Can you post the link to one of the videos on BravoTv that you couldn't get to work?

Betsy


----------



## docmama28 (Mar 6, 2010)

I was trying to watch Revenge on my Kindle; it tried to load the video, but it never played. On the Bravotv website, I couldn't get "Last Chance Kitchen" from Top Chef to play:

http://www.bravotv.com/top-chef/season-9/last-chance-kitchen

Is there something I need to change in my settings?


----------



## docmama28 (Mar 6, 2010)

Ok , just cleared my cache, and I got the Top Chef video to play.  Now I'm trying Revenge, the video has been 'loading" for 5 minutes.  I'll keep you posted!


----------



## docmama28 (Mar 6, 2010)

Still loading after 15 minutes!


----------



## docmama28 (Mar 6, 2010)

I give up!!!


----------



## docmama28 (Mar 6, 2010)

So, is anyone else having problems viewing videos on abc.com or any other sites?  Is it time for me to contact CS?


----------



## Betsy the Quilter (Oct 27, 2008)

Docmama--

I'm trying the Revenge now.  One thing, Thursday being the day after the episode aired, it might have been very busy (assuming you were trying to watch the most recent?).

Betsy


----------



## Betsy the Quilter (Oct 27, 2008)

It's playing fine for me this morning, Docmama.  Try it again.  It may have been a site issue not a device issue.  If you still have trouble, try clearing your cache and try again.

Betsy


----------



## docmama28 (Mar 6, 2010)

Thanks Betsy.  I was finally able to watch it today after clearing the cache (once again).  When I gave up yesterday, I signed up for the free 2 weeks of Hulu+, and I love the quality of the video.  The quality of playback on ABC.com through Silk is very inferior;  the picture jumps and the sound quality is nowhere near what I'm seeing on Hulu.  I will enjoy these 2 free weeks.  I will be hard to cancel when they're over!
Again, thank you for all your help.


----------



## docmama28 (Mar 6, 2010)

DreamWeaver said:


> When you sign up for the two free weeks of Hulu Plus, do they ask for credit card information?

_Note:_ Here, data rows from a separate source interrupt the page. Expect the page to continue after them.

-- ==== Sys2Proof/Word.lean ====
section
/-! DEFINITION. The word types of CORE (00_scope.md R7) and the names of its parts: the two slots (R16), the three
byte spaces (R35), the direction of a mode operation (R104) and the four-word state of the cipher (R72). -/

namespace Sys2Proof

/-- A byte: 8 bits (R7). -/
abbrev Byte := BitVec 8

/-- A word: 32 bits (R7). -/
abbrev Word := BitVec 32

/-- The two key-schedule stores: `D` holds C_d, `T` holds C_t (R16, R105). -/
inductive Slot where
  | D
  | T
deriving DecidableEq, Repr

/-- The three byte-addressed spaces of R35: `TWK`, `IBUF`, `OBUF`. -/
inductive Space where
  | twk
  | ibuf
  | obuf
deriving DecidableEq, Repr

/-- The direction of a mode operation (R104). -/
inductive Dir where
  | enc
  | dec
deriving DecidableEq, Repr

/-- Four words `(X0, X1, X2, X3)`: the working state of the cipher (R72) and of the expander (R89). -/
structure Quad where
  x0 : Word
  x1 : Word
  x2 : Word
  x3 : Word
deriving DecidableEq, Repr

end Sys2Proof
end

Yes, unfortunately they do, but you can cancel at any time without any additonal charges. I put the day I need to cancel into my calendar!


----------



## Betsy the Quilter (Oct 27, 2008)

docmama28 said:


> Thanks Betsy. I was finally able to watch it today after clearing the cache (once again). When I gave up yesterday, I signed up for the free 2 weeks of Hulu+, and I love the quality of the video. The quality of playback on ABC.com through Silk is very inferior; the picture jumps and the sound quality is nowhere near what I'm seeing on Hulu. I will enjoy these 2 free weeks. I will be hard to cancel when they're over!
> Again, thank you for all your help.


I'm hoping that they come up with an ABC app as they have for the iPad.....

Betsy


----------



## sherrymyra (Nov 24, 2011)

I had the same problem with news videos.  Jumpy and the voice was not anywhere near the mouth.  Hulu and Youtube work great though.  I got 1 week of Hulu+ free.  I will keep it.  I plan on using it in the kitchen while cooking.


----------



## talleylynn (Apr 24, 2009)

Two questions:

first, how do you clean out the cache?

second, my husband has been trying to watch a show through CBS.com and a few minutes into the show, the fire goes to sleep just as if he had layed it down and wasn't using it. Does anyone know how to prevent it from going to sleep?


----------



## Betsy the Quilter (Oct 27, 2008)

talleylynn said:


> Two questions:
> 
> first, how do you clean out the cache?


From the web browser, tap on the menu button (2d one from the right). Then, tap on "Settings." Scroll down the page. "Clear cache" will be one of the options.



> second, my husband has been trying to watch a show through CBS.com and a few minutes into the show, the fire goes to sleep just as if he had layed it down and wasn't using it. Does anyone know how to prevent it from going to sleep?


Are you sure he isn't actually touching the power button on the side? I've not had it go to sleep on me while watching something...though I haven't watched anything on CBS.

Betsy


----------



## talleylynn (Apr 24, 2009)

Are you sure he isn't actually touching the power button on the side? I've not had it go to sleep on me while watching something...though I haven't watched anything on CBS.

Betsy
[/quote]

No chance he is hitting the power button. This is happening while it is sitting on the shelf on the treadmill and laying on the table during lunch. He's had the same thing happen with TNT.


----------



## Ann in Arlington (Oct 27, 2008)

Is it possible he's changed the screen timeout setting?  It would be in the settings menu (the gear at the upper right) under 'display'.

Though one would think that if a movie is running that would be over-ridden anyway. . . .


----------



## Betsy the Quilter (Oct 27, 2008)

talleylynn said:


> No chance he is hitting the power button. This is happening while it is sitting on the shelf on the treadmill and laying on the table during lunch. He's had the same thing happen with TNT.


Just wanted to be sure 

Based on my experience using another site, not for videos but it requires a WiFi link, if the network connection times out, the device will go to sleep. Perhaps this is what is happening. Especially with online tv shows episodes, bandwith issues can cause this.

Betsy


----------